Appeal from an order of the Supreme Court, Erie County (Kevin M. Dillon, J.), entered January 26, 2007 in a declaratory judgment action. The order granted defendants’ motion to dismiss the amended complaint as barred by the statute of limitations.

It is hereby ordered that the order so appealed from is unanimously modified on the law by denying the motion in part and reinstating the fifth cause of action and as modified the order is affirmed without costs.

Memorandum: Plaintiff commenced this action seeking, inter alia, a declaration that the zoning ordinance adopted in 2005 (2005 Zoning Ordinance) by the Town Board of defendant Town of Sardinia is invalid. Defendants made a pre-answer motion to dismiss the complaint pursuant to CPLR 3211 (a) (5) on the ground that the four causes of action asserted therein are properly the subject of a CPLR article 78 proceeding, and the four-month statute of limitations applicable to such a proceeding has expired.

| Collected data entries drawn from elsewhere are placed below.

/-! ### The order in which near-side words act -/

/-- Every write of a press stands before what the writes bring about (R163, R167): 0 resets, 1 plain words, 2 enables cleared, then the event
registers, 3 enables set, whose levels are those that the press leaves, 4 PEND_SET and PEND_CLR, then the completions that resets bring, 5
strobes, 6 claims and completions (R166). Where one press sets and clears the enable of one source is not stated: it ends enabled, and
withdrawn (DESIGN CHOICE, log 126). -/
def nearRank (x : PWord) : Nat :=
  match x.page with
  | .lane _ .lane => if x.off = 0x1A then 0 else if x.off = 0x20 ∨ x.off = 0x2F ∨ x.off = 0x35 then 5 else 1
  | .lane _ .eng => if x.off = 0x12 ∨ x.off = 0x19 then 5 else 1
  | .evg =>
    if 0x11 ≤ x.off ∧ x.off ≤ 0x15 then 6 else if x.off < 0x80 then 1
    else if x.off < 0xA0 then 3 else if x.off < 0xC0 then 2 else 4
  | .reg => if x.off = 0x20 then 5 else 1
  | .cal => if x.off = 0x15 then 5 else 1
  | .fix => if x.off = 0x11 then 5 else 1
  | .log => if x.off = 0x11 ∨ x.off = 0x22 then 5 else 1
  | .sess => if x.off = 0x12 ∨ x.off = 0x28 then 5 else 1
  | .chase => if x.off = 0x20 ∨ x.off = 0x27 then 5 else 1
  | .mod => if x.off = 0x1C then 5 else 1
  | _ => 1

/-- Words that are decided after every other word of the press (R121, R144, R206, R239): QUOIN.OP, CMD.START, IMP.DISARM and IMP.CANCEL. -/
def lateWord (x : PWord) : Bool :=
  match x.page with
  | .quoin => x.off == 0x10
  | .imp => x.off == 0x11 || x.off == 0x12
  | .lane _ .smu => x.off == 0x10 && bitAt x.v 0
  | _ => false

/-- A mirrored word that goes to a far side (R123). -/
def farWordOf (x : PWord) : Option LaneId :=
  match x.page with
  | .lane n _ => if x.page.farWord x.off x.v then some n else none
  | _ => none

/-- Windows are chosen and SMU.CFG is taken before the words that depend on them. -/
def farFirst (x : PWord) : Bool := applyRank x.page x.off == 0
def farFirstOrder (ws : List PWord) : List PWord := ws.filter farFirst ++ ws.filter fun x => !farFirst x

/-! ### Judging a press -/

/-- SMU words of lane n in a press, by offset. -/
def smuOffs (ws : List PWord) (n : LaneId) : List Nat := (ws.filter fun x => x.page == .lane n .smu).map (·.off)

/-- The configuration that a press would leave: its words staged, and the SMU words reset that a changing CFG resets (R227). -/
def State.stagedAll (s : State) (ws : List PWord) : State :=
  let t := (farFirstOrder ws).foldl (fun t x => t.staged x.page x.off x.v) s
  allLanes.foldl (fun t n =>
    if (smuOffs ws n).contains 0x14 && s.imageWd (.lane n .smu) 0x14 != t.imageWd (.lane n .smu) 0x14 then t.cfgResetImage n (smuOffs ws n) else t) t

/-- What refuses a word: R5 on the state `s` before the press, its own rules on `t`, then the far side. Words for a lane that the same
press resets go into its new image, and a strobe among them is refused with ABSENT (R62). -/
def State.pressJudge (s : State) (rst : List LaneId) (w : Writer) (ws : List PWord) (t : State) (x : PWord) : Option Nat :=
  let c := s.judge w x.page x.off x.v (wordChk s w ws x t)
  match x.page.lane? with
  | some n =>
    if rst.contains n && x.page.mirrorAt x.off && (c == some errStale || c == some errAbsent) then
      (if x.off ≠ 2 ∧ x.v &&& accMask x.page x.off .wo ≠ 0 then some errAbsent else none)
    else c
  | none => c

/-- The words of a press that are refused, with their codes, taken out until those that stay pass together. Of the words that fail in what
they would leave together, those that fail each by itself go first; where none does, they offend together and all go (R259, R267). The
first argument bounds the rounds. -/
def State.pressRefused (s : State) (rst : List LaneId) (w : Writer) (ws : List PWord) : Nat → List PWord → List (PWord × Nat)
  | 0, _ => []
  | k + 1, stay =>
    let t := s.stagedAll stay
    let bad := stay.filterMap fun x => (s.pressJudge rst w ws t x).map fun c => (x, c)
    let alone := bad.filter fun e => (s.pressJudge rst w ws (s.staged e.1.page e.1.off e.1.v) e.1).isSome
    let out := if alone.isEmpty then bad else alone
    if out.isEmpty then [] else out ++ s.pressRefused rst w ws k (stay.filter fun x => !(out.any fun e => e.1 == x))

/-- The words of a press with their codes. -/
def State.pressCodes (s : State) (rst : List LaneId) (w : Writer) (ws : List PWord) : List (PWord × Option Nat) :=
  let out := s.pressRefused rst w ws (ws.length + 1) ws
  ws.map fun x => (x, (out.find? fun e => e.1 == x).map (·.2))

/-- A second SVC_GO of one press finds the mailbox busy (R448). -/
def secondGo : Bool → List (PWord × Option Nat) → List (PWord × Option Nat)
  | _, [] => []
  | seen, (x, c) :: r =>
    if x.page == .chase && x.off == 0x20 && bitAt x.v 31 && c.isNone then (x, if seen then some errRange else none) :: secondGo true r
    else (x, c) :: secondGo seen r

/-! ### Accepting -/

/-- A near-side word of a press, and whether the proof saw the bits or the count it clears. -/
def PressAcc.near (a : PressAcc) (w : Writer) (ws : List PWord) (proof : PWord → Word) (x : PWord) : PressAcc :=
  { a with s := nearEff w ws x (proof x) a.s, taken := a.taken ++ [x.page] }

def PressAcc.refuse (a : PressAcc) (x : PWord) (c : Nat) : PressAcc := { a with bad := a.bad ++ [(x.page, x.off, c)] }

/-- A mirrored word enters the near-side image, with the value that the clamp leaves (R234) and with what CFG and SWAP change there. -/
def State.enterImage (s : State) (h : Nat) (ws : List PWord) (t : State) (x : PWord) : State :=
  match x.page with
  | .lane n .smu =>
    let adj := t.smuAdj h n x.off x.v
    let s' := s.putImage x.page x.off (keepAdj s x.page x.off adj)
    let s' := s'.noteClamp n x.off x.v adj
    if x.off = 0x14 ∧ s.imageWd x.page 0x14 ≠ s'.imageWd x.page 0x14 then s'.cfgResetImage n (smuOffs ws n) else s'
  | .lane n .chain => (s.putImage x.page x.off (keepAdj s x.page x.off x.v)).chainNear n x.off x.v
  | p => s.putImage p x.off (keepAdj s p x.off x.v)

/-- The value of a mirrored word that goes to the far side. -/
def State.farValue (t : State) (h : Nat) (x : PWord) : Word :=
  match x.page with | .lane n .smu => t.smuAdj h n x.off x.v | _ => x.v

/-- A word that goes to a far side: its value there and what the proof showed of it. -/
structure FarWord where
  x : PWord
  v : Word
  proof : Word
  deriving DecidableEq, Repr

Before Supreme Court ruled on defendants’ motion, plaintiff served an amended complaint that included a fifth cause of action. The court treated the motion as directed at the amended complaint and granted the motion.

*1254We conclude that the court properly granted those parts of defendants’ motion seeking to dismiss the first four causes of action as time-barred. Those causes of action challenge only the procedures followed by defendants in enacting the 2005 Zoning Ordinance. Although “an article 78 proceeding is [generally] unavailable to challenge the validity of a legislative act such as a zoning ordinance . . . , when the challenge is directed not at the substance of the ordinance but at the procedures followed in its enactment, it is maintainable in an article 78 proceeding” (Matter of Save the Pine Bush v City of Albany, 70 NY2d 193, 202 [1987]; see Matter of Voelckers v Guelli, 58 NY2d 170, 176-177 [1983]; see also Matter of Merced v Fisher, 38 NY2d 557, 559 [1976]). Thus, those causes of action are subject to the four-month statute of limitations and are time-barred (see CPLR 217 [1]).

We agree with plaintiff, however, that the court erred in granting that part of the motion with respect to the fifth cause of action, and we therefore modify the order accordingly. Plaintiff alleges therein that the 2005 Zoning Ordinance is “invalid” because defendants failed “to consider the Comprehensive Plan when approving the 2005 Zoning Ordinance,” as required by Town Law § 263 and, in fact, defendants adopted a zoning ordinance that is inconsistent with the comprehensive plan. In our view, plaintiff has thereby challenged the substance of the 2005 Zoning Ordinance in the fifth cause of action, rendering it subject to a six-year statute of limitations (see generally Almor Assoc. v Town of Skaneateles, 231 AD2d 863 [1996]). Thus, the fifth cause of action is not time-barred. Present—Scudder, P.J., Martoche, Peradotto, Pine and Gorski, JJ.